## WHAT TO DO
Every line from the one containing "with_reducible apply State.poisonRange_kept" to the last line of the listing below should be given again exactly.
Segment Start: MATERIAL FOR THE TASK
-- ==== Sys2Proof/Laws/KeptEngines.lean ====
section
/-! SUPPORT. What the operations of Packet, Access, Stream, Array, Vector, Copy, Route, Optimizer, Complete keep: one lemma for each (Kept). -/

namespace Sys2Proof.Machine

/-! ## Packet -/

theorem State.touch_kept {a s : State} {x1 x2} (h : Kept a s) : Kept a (State.touch s x1 x2).2 := by
  unfold State.touch
  dsimp only
  repeat' first
    | with_reducible assumption
    | (with_reducible refine fun h => ?_)
    | with_reducible apply State.cacheRead_kept
    | (with_reducible apply State.cacheRead_keptE; · assumption)
    | with_reducible apply Kept.ite
    | with_reducible apply Kept.foldl
    | with_reducible apply Kept.ite2
    | with_reducible apply Kept.ite3
    | with_reducible apply Kept.foldl2
    | with_reducible apply Kept.foldl3
    | split
    | (refine Kept.mk_ ?_ rfl rfl rfl rfl; assumption)
    | (refine Kept.mk_ ?_ rfl rfl rfl rfl; first | with_reducible assumption | (with_reducible refine fun h => ?_) | with_reducible apply State.cacheRead_kept | (with_reducible apply State.cacheRead_keptE; · assumption) | with_reducible apply Kept.ite | with_reducible apply Kept.foldl | with_reducible apply Kept.ite2 | with_reducible apply Kept.ite3 | with_reducible apply Kept.foldl2 | with_reducible apply Kept.foldl3 | split)

theorem State.touch_keptE {a s : State} {x1 x2} {r t} (e : State.touch s x1 x2 = (r, t)) (h : Kept a s) : Kept a t := Kept.of_pair e (State.touch_kept h)

theorem State.readRaw_kept {a s : State} {x1 x2 x3 x4} (h : Kept a s) : Kept a (State.readRaw s x1 x2 x3 x4).2 := by
  unfold State.readRaw
  repeat' first
    | with_reducible assumption
    | (with_reducible refine fun h => ?_)
    | (lift_lets; intro v; first | (refine Kept.cut (s := v) ?_ (fun hv => ?_); rotate_left; clear_value v; rotate_right) | clear_value v)
    | with_reducible apply State.touch_kept
    | (with_reducible apply State.touch_keptE; · assumption)
    | with_reducible apply Kept.ite
    | with_reducible apply Kept.foldl
    | with_reducible apply Kept.ite2
    | with_reducible apply Kept.ite3
    | with_reducible apply Kept.foldl2
    | with_reducible apply Kept.foldl3
    | split
    | (refine Kept.mk_ ?_ rfl rfl rfl rfl; assumption)

theorem State.readRaw_keptE {a s : State} {x1 x2 x3 x4} {r t} (e : State.readRaw s x1 x2 x3 x4 = (r, t)) (h : Kept a s) : Kept a t := Kept.of_pair e (State.readRaw_kept h)

theorem State.readRow_kept {a s : State} {x1 x2 x3 x4} (h : Kept a s) : Kept a (State.readRow s x1 x2 x3 x4).2 := by
  unfold State.readRow
  repeat' first
    | with_reducible assumption
    | (with_reducible refine fun h => ?_)
    | (lift_lets; intro v; first | (refine Kept.cut (s := v) ?_ (fun hv => ?_); rotate_left; clear_value v; rotate_right) | clear_value v)
    | with_reducible apply State.readRaw_kept
    | (with_reducible apply State.readRaw_keptE; · assumption)
    | with_reducible apply Kept.ite
    | with_reducible apply Kept.foldl
    | with_reducible apply Kept.ite2
    | with_reducible apply Kept.ite3
    | with_reducible apply Kept.foldl2
    | with_reducible apply Kept.foldl3
    | split
    | (refine Kept.mk_ ?_ rfl rfl rfl rfl; assumption)

theorem State.readRow_keptE {a s : State} {x1 x2 x3 x4} {r t} (e : State.readRow s x1 x2 x3 x4 = (r, t)) (h : Kept a s) : Kept a t := Kept.of_pair e (State.readRow_kept h)

theorem State.observe_kept {a s : State} {x1 x2 x3 x4} (h : Kept a s) : Kept a (State.observe s x1 x2 x3 x4) := by
  unfold State.observe
  repeat' first
    | with_reducible assumption
    | (with_reducible refine fun h => ?_)
    | (lift_lets; intro v; first | (refine Kept.cut (s := v) ?_ (fun hv => ?_); rotate_left; clear_value v; rotate_right) | clear_value v)
    | with_reducible apply State.setSched_kept
    | with_reducible apply Kept.ite
    | with_reducible apply Kept.foldl
    | split
    | (refine Kept.mk_ ?_ rfl rfl rfl rfl; assumption)

theorem State.spareBits_kept {a s : State} {x1 x2 x3 x4 x5} (h : Kept a s) : Kept a (State.spareBits s x1 x2 x3 x4 x5).2 := by
  unfold State.spareBits
  repeat' first
    | with_reducible assumption
    | (with_reducible refine fun h => ?_)
    | (lift_lets; intro v; first | (refine Kept.cut (s := v) ?_ (fun hv => ?_); rotate_left; clear_value v; rotate_right) | clear_value v)
    | with_reducible apply State.fresh_kept
    | (with_reducible apply State.fresh_keptE; · assumption)
    | with_reducible apply Kept.ite
    | with_reducible apply Kept.foldl
    | with_reducible apply Kept.ite2
    | with_reducible apply Kept.ite3
    | with_reducible apply Kept.foldl2
    | with_reducible apply Kept.foldl3
    | split
    | (refine Kept.mk_ ?_ rfl rfl rfl rfl; assumption)

theorem State.spareBits_keptE {a s : State} {x1 x2 x3 x4 x5} {r t} (e : State.spareBits s x1 x2 x3 x4 x5 = (r, t)) (h : Kept a s) : Kept a t := Kept.of_pair e (State.spareBits_kept h)

theorem State.rowPieces_kept {a s : State} {x1 x2 x3 x4 x5 x6 x7} (h : Kept a s) : Kept a (State.rowPieces s x1 x2 x3 x4 x5 x6 x7).2 := by
  unfold State.rowPieces
  repeat' first
    | with_reducible assumption
    | (with_reducible refine fun h => ?_)
    | (lift_lets; intro v; first | (refine Kept.cut (s := v) ?_ (fun hv => ?_); rotate_left; clear_value v; rotate_right) | clear_value v)
    | with_reducible apply State.spareBits_kept
    | (with_reducible apply State.spareBits_keptE; · assumption)
    | with_reducible apply State.observe_kept
    | with_reducible apply Kept.ite
    | with_reducible apply Kept.foldl
    | with_reducible apply Kept.ite2
    | with_reducible apply Kept.ite3
    | with_reducible apply Kept.foldl2
    | with_reducible apply Kept.foldl3
    | split
    | (refine Kept.mk_ ?_ rfl rfl rfl rfl; assumption)

theorem State.rowPieces_keptE {a s : State} {x1 x2 x3 x4 x5 x6 x7} {r t} (e : State.rowPieces s x1 x2 x3 x4 x5 x6 x7 = (r, t)) (h : Kept a s) : Kept a t := Kept.of_pair e (State.rowPieces_kept h)

theorem State.putPieces_kept {a s : State} {x1 x2} (h : Kept a s) : Kept a (State.putPieces s x1 x2) := by
  unfold State.putPieces
  repeat' first
    | with_reducible assumption
    | (with_reducible refine fun h => ?_)
    | (lift_lets; intro v; first | (refine Kept.cut (s := v) ?_ (fun hv => ?_); rotate_left; clear_value v; rotate_right) | clear_value v)
    | with_reducible apply State.memWriteP_kept
    | with_reducible apply Kept.ite
    | with_reducible apply Kept.foldl
    | split
    | (refine Kept.mk_ ?_ rfl rfl rfl rfl; assumption)

theorem State.writeRow_kept {a s : State} {x1 x2 x3 x4 x5 x6} (h : Kept a s) : Kept a (State.writeRow s x1 x2 x3 x4 x5 x6).2 := by
  unfold State.writeRow
  repeat' first
    | with_reducible assumption
    | (with_reducible refine fun h => ?_)
    | (lift_lets; intro v; first | (refine Kept.cut (s := v) ?_ (fun hv => ?_); rotate_left; clear_value v; rotate_right) | clear_value v)
    | with_reducible apply State.rowPieces_kept
    | (with_reducible apply State.rowPieces_keptE; · assumption)
    | with_reducible apply State.putPieces_kept
    | with_reducible apply Kept.ite
    | with_reducible apply Kept.foldl
    | with_reducible apply Kept.ite2
    | with_reducible apply Kept.ite3
    | with_reducible apply Kept.foldl2
    | with_reducible apply Kept.foldl3
    | split
    | (refine Kept.mk_ ?_ rfl rfl rfl rfl; assumption)

theorem State.writeRow_keptE {a s : State} {x1 x2 x3 x4 x5 x6} {r t} (e : State.writeRow s x1 x2 x3 x4 x5 x6 = (r, t)) (h : Kept a s) : Kept a t := Kept.of_pair e (State.writeRow_kept h)

theorem State.readList_kept {a s : State} {x1 x2} (h : Kept a s) : Kept a (State.readList s x1 x2).2 := by
  unfold State.readList
  repeat' first
    | with_reducible assumption
    | (with_reducible refine fun h => ?_)
    | (lift_lets; intro v; first | (refine Kept.cut (s := v) ?_ (fun hv => ?_); rotate_left; clear_value v; rotate_right) | clear_value v)
    | with_reducible apply State.touch_kept
    | (with_reducible apply State.touch_keptE; · assumption)
    | with_reducible apply Kept.ite
    | with_reducible apply Kept.foldl
    | with_reducible apply Kept.ite2
    | with_reducible apply Kept.ite3
    | with_reducible apply Kept.foldl2
    | with_reducible apply Kept.foldl3
    | split
    | (refine Kept.mk_ ?_ rfl rfl rfl rfl; assumption)

theorem State.readList_keptE {a s : State} {x1 x2} {r t} (e : State.readList s x1 x2 = (r, t)) (h : Kept a s) : Kept a t := Kept.of_pair e (State.readList_kept h)

theorem State.poisonIncomplete_kept {a s : State} {x1 x2} (h : Kept a s) : Kept a (State.poisonIncomplete s x1 x2) := by
  unfold State.poisonIncomplete
  repeat' first
    | with_reducible assumption
    | (with_reducible refine fun h => ?_)
    | (lift_lets; intro v; first | (refine Kept.cut (s := v) ?_ (fun hv => ?_); rotate_left; clear_value v; rotate_right) | clear_value v)
    | with_reducible apply State.poisonRange_kept
    | with_reducible apply Kept.ite
    | with_reducible apply Kept.foldl
    | split
    | (refine Kept.mk_ ?_ rfl rfl rfl rfl; assumption)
Segment End: MATERIAL FOR THE TASK
## EXERCISE RESPONSE
    | with_reducible apply State.poisonRange_kept
    | with_reducible apply Kept.ite
    | with_reducible apply Kept.foldl
    | split
    | (refine Kept.mk_ ?_ rfl rfl rfl rfl; assumption)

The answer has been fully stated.